DLJ Direct, the online brokerage unit of Donaldson, Lufkin & Jenrette, rose steadily in its initial public offering. The shares were priced at $20 and rose to $30, a far cry from the triple-digit gains of previous Internet IPOs but better than the Tuesday debut of Barnesandnoble.com.

The online bookseller had disappointed some traders with a modest 27% gain in its first day of trading. Wednesday, however, Barnesandnoble.com tacked on an additional $2.94 to $25.88.

But Juno Online Services, an Internet e-mail provider controlled by hedge fund manager David E. Shaw, fell below its offer price on its first day of trading. The New York-based company, which has attracted millions of users by offering free e-mail, fell $1.38 to $11.63.

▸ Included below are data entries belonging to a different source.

-- ==== Sys2Proof/Machine/Plane.lean ====
section
/-! DEFINITION. Plane and copy commands: OP 0x20, and the steps their engines take (R243 to R268). -/

namespace Sys2Proof.Machine

/-- A class 2 instruction: once for the gang, counted on copies, its flag clear when it is accepted (R246, R248). -/
def Meta.plane (c : Ctl) (srcs : List (Opnd × Bool)) : Meta :=
  { Meta.reg c false 0 [] srcs with
    lat := none, exact := true, sys := false, once := true, ctr := some .copies, mem := true, bound := true }

/-- What the acceptance of a command comes to at issue: it is queued, or the plane-command trap (R247). -/
def accepted (m : Meta) (iss : Iss) (s : State) (r : Except (Nat × Word) (Cmd × State)) : Res :=
  match r with
  | .error (n, o) => .trap s (iss.cause 16 n 0 (o.zeroExtend 64))
  | .ok (k, t) =>
    let (n, t) := (t.endReplay k).queueCmd { k with oid := some t.names.op }
    .op t (Op.of iss m [.awaitCmd n])

/-- A spill base operand (R246). -/
def spillBase (s : State) (iss : Iss) (d : Option Opnd) : Option DWord := d.map fun d => s.rd64 iss.gid iss.lead 0 d

/-- SCRL (R252). (DEDUCED, log entry 17) -/
def execScrl (c : Ctl) (d : Option Opnd) (a : Opnd) (s : State) : Host.Outcome State Fault Refusal :=
  let m := Meta.plane c ((a, false) :: d.toList.map fun d => (d, true))
  instr m s fun iss s =>
    accepted m iss s (s.acceptScroll iss.tid iss.gid iss.addr false (s.rd32 iss.gid iss.lead 0 a) (spillBase s iss d))

/-- SCRLR (R257). -/
def execScrlr (c : Ctl) (d : Option Opnd) (a : Opnd) (s : State) : Host.Outcome State Fault Refusal :=
  let m := Meta.plane c ((a, false) :: d.toList.map fun d => (d, true))
  instr m s fun iss s =>
    accepted m iss s (s.acceptScroll iss.tid iss.gid iss.addr true (s.rd32 iss.gid iss.lead 0 a) (spillBase s iss d))

/-- COPY (R260). -/
def execCopy (c : Ctl) (a b : Opnd) (s : State) : Host.Outcome State Fault Refusal :=
  let m := Meta.plane c [(a, false), (b, false)]
  instr m s fun iss s =>
    accepted m iss s (s.acceptCopy iss.tid iss.gid iss.addr .copy (s.rd32 iss.gid iss.lead 0 a) (s.rd32 iss.gid iss.lead 0 b))

/-- COPYX (R265). -/
def execCopyx (c : Ctl) (a b : Opnd) (s : State) : Host.Outcome State Fault Refusal :=
  let m := Meta.plane c [(a, false), (b, false)]
  instr m s fun iss s =>
    accepted m iss s (s.acceptCopy iss.tid iss.gid iss.addr .copyx (s.rd32 iss.gid iss.lead 0 a) (s.rd32 iss.gid iss.lead 0 b))

/-- COPY.DEC (R263). -/
def execCopyDec (c : Ctl) (a b : Opnd) (s : State) : Host.Outcome State Fault Refusal :=
  let m := Meta.plane c [(a, false), (b, false)]
  instr m s fun iss s =>
    accepted m iss s (s.acceptCopy iss.tid iss.gid iss.addr .decode (s.rd32 iss.gid iss.lead 0 a) (s.rd32 iss.gid iss.lead 0 b))

/-- DTLOAD (R262). -/
def execDtload (c : Ctl) (acq : Bool) (scope : Scope) (slot : Bool) (a : Opnd) (s : State) :
    Host.Outcome State Fault Refusal :=
  let m := Meta.plane c [(a, true)]
  instr m s fun iss s =>
    accepted m iss s (.ok (s.acceptDtload iss.tid iss.gid iss.addr acq scope slot (s.rd64 iss.gid iss.lead 0 a)))
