/-- P: the exact sum of the exact products; infinities and NaN as IEEE 754 sums take them, and a zero is +0 (R155). -/
def exactDot (l : List (XR × XR)) : XR :=
  let p := l.foldl (fun acc x => acc.add .rne (x.1.mul x.2)) (.fin false 0 1)
  if p.isZero then .fin false 0 1 else p

/-- acc + P rounded once (R155). -/
def accumulate (acc : Nat) (p : XR) : Nat := (round .f32 .rne ((fpVal .f32 acc).add .rne p)).1

/-- Length of a K block (R155). -/
def kBlock (a b : DWord) : Nat :=
  if (slotKind a != 1 || slotN a = 32) && (slotKind b != 1 || slotN b = 32) then 32 else 16

/-- Insert an entry in ascending (ROW, COL), after equal ones. -/
def insertOut (x : DWord) : List DWord → List DWord
  | [] => [x]
  | y :: l => if dfld x 32 16 + dfld x 48 16 * 2 ^ 16 < dfld y 32 16 + dfld y 48 16 * 2 ^ 16 then x :: y :: l else y :: insertOut x l

/-- Entries in ascending (ROW, COL) (R284). -/
def sortOut (l : List DWord) : List DWord := l.foldl (fun m x => insertOut x m) []

/-- ROW, COL and VALUE of an entry (R154). -/
def outRow (x : DWord) : Nat := dfld x 48 16
/-- COL of an entry. -/
def outCol (x : DWord) : Nat := dfld x 32 16
/-- VALUE of an entry. -/
def outVal (x : DWord) : Nat := dfld x 0 32

namespace State

/-- The entries of A that an MMA applies (R284). (DEDUCED, log entry 26) -/
def outA (s : State) (a : Tile) (rows : Nat) : List DWord :=
  if slotKind a.slot != 1 then []
  else (sortOut (s.outliers a.tid a.t)).filter fun x =>
    outRow x < rows && outCol x < a.k && s.blockE a (outRow x) (outCol x) != 0 && s.blockE a (outRow x) (outCol x) != 255

/-- The entries of B that an MMA applies (R284). (DEDUCED, log entry 26) -/
def outB (s : State) (b : Tile) : List DWord :=
  if slotKind b.slot != 1 then []
  else (sortOut (s.outliers b.tid b.t)).filter fun x =>
    outRow x < b.k && outCol x < 32 && s.blockE b (outCol x) (outRow x) != 0 && s.blockE b (outCol x) (outRow x) != 255

/-- One accumulator element after an MMA: its K blocks in ascending k, then the outliers of A, then those of B (R155,
R156, R284). -/
def mmaCell (s : State) (a b : Tile) (oa ob : List DWord) (acc i j : Nat) : Nat :=
  let n := kBlock a.slot b.slot
  let x := (List.range (a.k / n)).foldl (fun acc q =>
    accumulate acc (exactDot ((List.range n).map fun r => (s.elemOf a i (q * n + r), s.elemOf b j (q * n + r))))) acc
  let f32 (v : XR) : Nat := (round .f32 .rne v).1
  let x := (oa.filter fun e => outRow e = i).foldl (fun acc e =>
    let bv := if ob.any fun y => outRow y = outCol e && outCol y = j then 0 else f32 (s.elemOf b j (outCol e))
    (ffmaE .f32 .rne (outVal e) bv acc).1) x
  (ob.filter fun e => outCol e = j).foldl (fun acc e =>
    let av := match oa.find? fun y => outRow y = i && outCol y = outRow e with
      | some y => outVal y
      | none => f32 (s.elemOf a i (outRow e))
    (ffmaE .f32 .rne av (outVal e) acc).1) x

/-- The effect of an MMA on one tile: all elements are read from the state before it (R284). -/
def mmaTile (s : State) (cid p rows : Nat) (a b : Tile) : State :=
  let oa := s.outA a rows
  let ob := s.outB b
  (List.range rows).foldl (fun t i => (List.range 32).foldl (fun t j =>
    t.accWr cid p i j (s.mmaCell a b oa ob (s.accRd cid p i j) i j)) t) s

/-- An MMA, or an MMA.PAIR for one or both twins (R284, R308). -/
def mmaDo (s : State) (k : MCmd) (sa sb : BitVec 3) (a b : Opnd) : State :=
  let x := s.slotOf k.tid sa
  let one (s : State) (tid : Nat) (w : Binding) : State :=
    match s.heldTile tid w with
    | some p =>
      s.mmaTile (s.team tid).core p w.rows ⟨tid, tileNo a, x, slotK x⟩ ⟨tid, tileNo b, s.slotOf k.tid sb, slotK x⟩
    | none => s
  let s := one s k.tid k.winD
  match k.tid2 with
  | some u => one s u k.winU
  | none => s

/-! ### Online softmax (R157, R287) -/

end State

/-- FP32 helpers under RNE. -/
def mulR (a b : Nat) : Nat := (fmulE .f32 .rne a b).1
/-- FADD. -/
def addR (a b : Nat) : Nat := (faddE .f32 .rne a b).1
/-- FSUB. -/
def subR (a b : Nat) : Nat := (faddE .f32 .rne a (fnegE .f32 b)).1
/-- Pattern of −Inf. -/
def negInf : Nat := 0xFF800000

/-- R157 on one row: the scores, MAX and SUM give p, the factor c, and the new MAX and SUM. -/
def softRow (mx sm : Nat) (xs : List Nat) : List Nat × Nat × Nat × Nat :=
  let mnew := xs.foldl (fun m x => fminmaxE .f32 true m x) mx
  let c := if mx = mnew then 0x3F800000 else (fexp2E .rne (subR mx mnew)).1
  let p := xs.map fun x => if x = negInf then 0 else (fexp2E .rne (subR x mnew)).1
  (p, c, mnew, p.foldl addR (mulR sm c))

/-- A row packed under a slot: its bytes, and its outliers by column (R147, R152, R153). -/
def packRow (mode : Rnd) (slot : DWord) (xs : List XR) : List Byte × List (Nat × Nat) :=
  if slotKind slot = 1 then
    let n := slotN slot
    (List.range (xs.length / n)).foldl (fun acc q =>
      let p := packBlock mode slot ((xs.drop (q * n)).take n)
      (acc.1 ++ recordBytes slot p, acc.2 ++ p.outliers.map fun o => (q * n + o.1, o.2))) ([], [])
  else
    let m := if slotKind slot = 4 then .rne else mode
    (xs.flatMap fun x => leBytes (slotBytes slot) (round (slotFmt slot) m (x.div (slotScale slot))).1, [])

/-- An outlier entry (R154). -/
def outEntry (r : Nat) (o : Nat × Nat) : DWord := BitVec.ofNat 64 (r * 2 ^ 48 + o.1 * 2 ^ 32 + o.2)

namespace State

/-- The scores of a row: S × f, masked (R287). -/
def softScores (s : State) (cid p r : Nat) (f : Nat) (mask : Bool) (spec : Word) : List Nat :=
  (List.range 32).map fun (j : Nat) =>
    let d := sextN 16 (spec.toNat % 2 ^ 16) + ((r : Nat) : Int) - ((j : Nat) : Int)
    if mask && (decide (d < 0) || decide (((spec.toNat / 2 ^ 16 : Nat) : Int) < d)) then negInf else mulR (s.accRd cid p r j) f
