/-- Accumulator tiles of a team on its new core, with their side values. -/
def restoreAcc (s : State) (tid : Nat) (v : Saved) : State :=
  let t := s.team tid
  (v.accs.zip (s.accFree t.core)).foldl (fun s p =>
    let (a, phys) := p
    let s := { s with
      acc := (List.range 1024).foldl (fun m i => sputD 0 m (accKey t.core phys + i) (a.elems.getD i 0)) s.acc
      side := (List.range 32).foldl (fun m r => sput m (sideKey t.core phys + r) (a.side.getD r (0xFF800000, 0))) s.side }
    s.modTeam tid fun t => { t with acc := sput t.acc a.tile phys }) s

/-- Sixteen tiles of a bank and their outlier lists. -/
def writeBank (s : State) (bank : Nat) (bs : List Byte) (lists : List (List DWord)) : State :=
  { s with
    tiles := mwrites s.tiles (bank * 16 * 2048) bs
    tileLists := (List.range lists.length).foldl (fun m i => sputD [] m (bank * 16 + i) (lists.getD i [])) s.tileLists }

/-- The commands a suspended team comes back with: a scroll takes its acquire again and is handed to its engine anew, and what
has ended meanwhile ends now (R256, R267, R362). -/
def resumeCmds (s : State) (tid : Nat) : State :=
  let mine := s.cmds.filter fun e => e.2.tid == tid
  let s := mine.foldl (fun s e =>
    if e.2.kind == .scroll then
      let s := s.capture tid (dfld (e.2.src.getD 2 0) 20 1 = 1) (scrScope (e.2.src.getD 2 0))
      let n := (s.team tid).snap
      let now := s.clock
      s.modCmd e.1 fun x => { x with snap := n, born := now }
    else s) s
  { s with agenda := (mine.filter fun e => s.cmdEnds e.1 e.2).map (fun e => .engineCommandEnd e.1) ++ s.agenda }

/-- Restore one suspended team on a core; the cycles of the first step are charged to the context (R356). `alone` is
that the core held no team.
(DESIGN CHOICE, log entry 37; DEDUCED, log entry 38) -/
def restoreTeam (s : State) (tid cid base : Nat) (alone : Bool) : State :=
  let old := s.team tid
  match old.saved with
  | none => s
  | some v =>
    let now := (s.ctx old.ctx)
    let at_ := (now.savebase.extractLsb' 0 56).toNat + v.slot * 2 ^ 21
    let seen := (List.range (v.check.getD []).length).map fun i => ((s.translateDev old.ctx (at_ + i)).map s.newest).getD 0
    let s := (s.chargeFree old.ctx).modCtx old.ctx fun x => { x with slots := x.slots.filter fun k => k != v.slot }
    if v.check != some seen then
      s.requestKill old.ctx
        { kind := 8, launch := (s.launch old.launch).ident, reason := 0, gslot := 0, cid := cid, body := leBytes 8 v.slot }
    else
      let l := s.launch old.launch
      let newBase := base + old.twin * l.scr
      let bank := if old.twin = 1 then s.freeBank cid else cid
      let s := if alone || l.mseq then s.writeBank cid v.file v.lists else s
      let s := if v.bank.isEmpty then s else s.writeBank (s.freeBank cid) v.bank v.bankLists
      let s := s.modTeam tid fun t =>
        { t with st := .running, core := cid, scrBase := newBase, bank := bank, saved := none, acc := [] }
      let s := (s.scrWrite cid newBase v.scratch).occupy cid old.ctx false
      let s := (s.restoreGroups tid old v).restoreAcc tid v
      let s := s.modCore cid fun k =>
        { k with triggers := k.triggers ++ v.triggers.map fun t => { t with off := movedOff old newBase t.off } }
      s.resumeCmds tid

/-- Restore the teams of a cluster at one position, and let the blocked and the launches that depend on it look again (R41, R231,
R274, R356). -/
def restoreAt (s : State) (cl cid x y : Nat) : State :=
  let l := s.launch (s.cluster cl).launch
  let base := (s.freeBase cid l.scrNeed).getD 0
  let alone := (s.teamsOn cid).isEmpty
  let ts := s.savedAt cl x y
  let s := ts.foldl (fun s t => s.restoreTeam t cid base alone) s
  let objs := (ts.flatMap fun t => (s.teamGroups t).flatMap fun g => (List.range 8).filterMap fun i => (s.slice g i).waitObj).eraseDups
  ((objs.foldl (fun s o => s.wakeWaits cid o) s).wakeSeqrs cid).readyLaunches cid
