-- ==== Sys2Proof/Machine/Vacate.lean ====
section
/-! DEFINITION. Vacation of clusters, the park quantum, and the steal traffic between parks (R46, R52, R256, R267, R274,
R313, R327, R328, R353 to R355). -/

namespace Sys2Proof.Machine

namespace State

/-! ### Selection (R353) -/

/-- Teams of a cluster that have not released their resources. -/
def liveTeams (s : State) (cl : Nat) : List Nat :=
  (s.cluster cl).teams.filter fun t => !s.teamGone t

/-- The lowest save slots of a context that are not in use. -/
def freeSlots (s : State) (c : Nat) : List Nat :=
  (List.range (dfld ((s.ctx c).saveslots.zeroExtend 64) 0 16)).filter fun n => !(s.ctx c).slots.contains n

/-- Begin the vacation of a cluster, its save slots set aside. -/
def beginVacate (s : State) (cl : Nat) (heir : Option Nat) : State :=
  let c := (s.launch (s.cluster cl).launch).ctx
  let n := (s.liveTeams cl).length
  let slots := (s.freeSlots c).take n
  let now := s.clock
  let s := s.modCtx c fun x => { x with slots := x.slots ++ slots }
  s.modCluster cl fun x => { x with vacating := some now, slots := slots, heir := heir }

/-- Enough save slots are free for the teams of a cluster. -/
def hasSlots (s : State) (cl : Nat) : Bool :=
  (s.liveTeams cl).length ≤ (s.freeSlots (s.launch (s.cluster cl).launch).ctx).length

/-- Running clusters of a launch, youngest first: by placement time, or with `start` by start time (R52, R353).
(DEDUCED, log entry 38) -/
def youngest (s : State) (k : Nat) (start : Bool) : List Nat :=
  (byRank (fun c => [if start then (s.cluster c).first else (s.cluster c).placed, c])
    (skeysWhere s.clusters fun c => c.launch == k && c.st == .placed && c.vacating.isNone)).reverse

/-- VACATE's choice: the clusters begun, the cores they hold, and the state (R353). (DEDUCED, log entry 38) -/
def selectVacate (s : State) (n : Nat) : List Nat → List Nat × Nat × State
  | [] => ([], 0, s)
  | cl :: rest =>
    let l := s.launch (s.cluster cl).launch
    let area := l.cw * l.ch
    if area ≤ n && s.hasSlots cl then
      let (cs, m, t) := selectVacate (s.beginVacate cl none) (n - area) rest
      (cl :: cs, area + m, t)
    else selectVacate s n rest

/-- The running grid of a partition with a LAUNCH.ID. -/
def gridOf (s : State) (p ident : Nat) : Option Nat :=
  (skeysWhere s.launches fun l => l.part == p && l.ident == ident && (l.st == .dispatching || l.st == .running)).head?

/-! ### When a cluster can be saved (R353 steps 1 and 2) -/

/-- The wait for a collective is over, 52,500 cycles after the vacation began (R267, R313).
(DEDUCED, log entry 38) -/
def waitedOut (s : State) (cl : Nat) : Bool := (s.cluster cl).vacating.any fun t => t + 52500 ≤ s.clock

/-- A command a vacated team keeps: a scroll, or a cross-rank copy that has outlasted the wait. -/
def keepsCmd (s : State) (cl : Nat) (k : Cmd) : Bool := k.kind == .scroll || (k.kind == .copyx && s.waitedOut cl)

/-- A NET drain of a team that has outlasted the wait: its command stays with the team (R313). -/
def keepsDrain (s : State) (cl : Nat) (k : MCmd) : Bool := k.child.isSome && s.waitedOut cl

/-- All that a sequencer's issued commands still wait for is such drains: an MSTOP that waits for them stays with the team
(R273, R313). -/
def drainsKept (s : State) (cl q : Nat) : Bool :=
  (svals s.mcmds).any (fun k => k.seqr == q) && (svals s.mcmds).all fun k => k.seqr != q || s.keepsDrain cl k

And Edgar Online, a Web site that provides access to corporate earnings reports and other information filed with the Securities and Exchange Commission, was little changed in its first day of trading. The Norwalk, Conn.-based company rose 6 cents to $9.56.

Banking and financial stocks, which have been hit by concerns over interest rates and the year 2000 computer bug, surged as old merger rumors hit the market. Merrill Lynch, often mentioned as a takeover target, soared $10.31 to $78.69. Chase Manhattan Bank, the rumored suitor, rose $1.56 to $75.38. Both companies denied the rumors.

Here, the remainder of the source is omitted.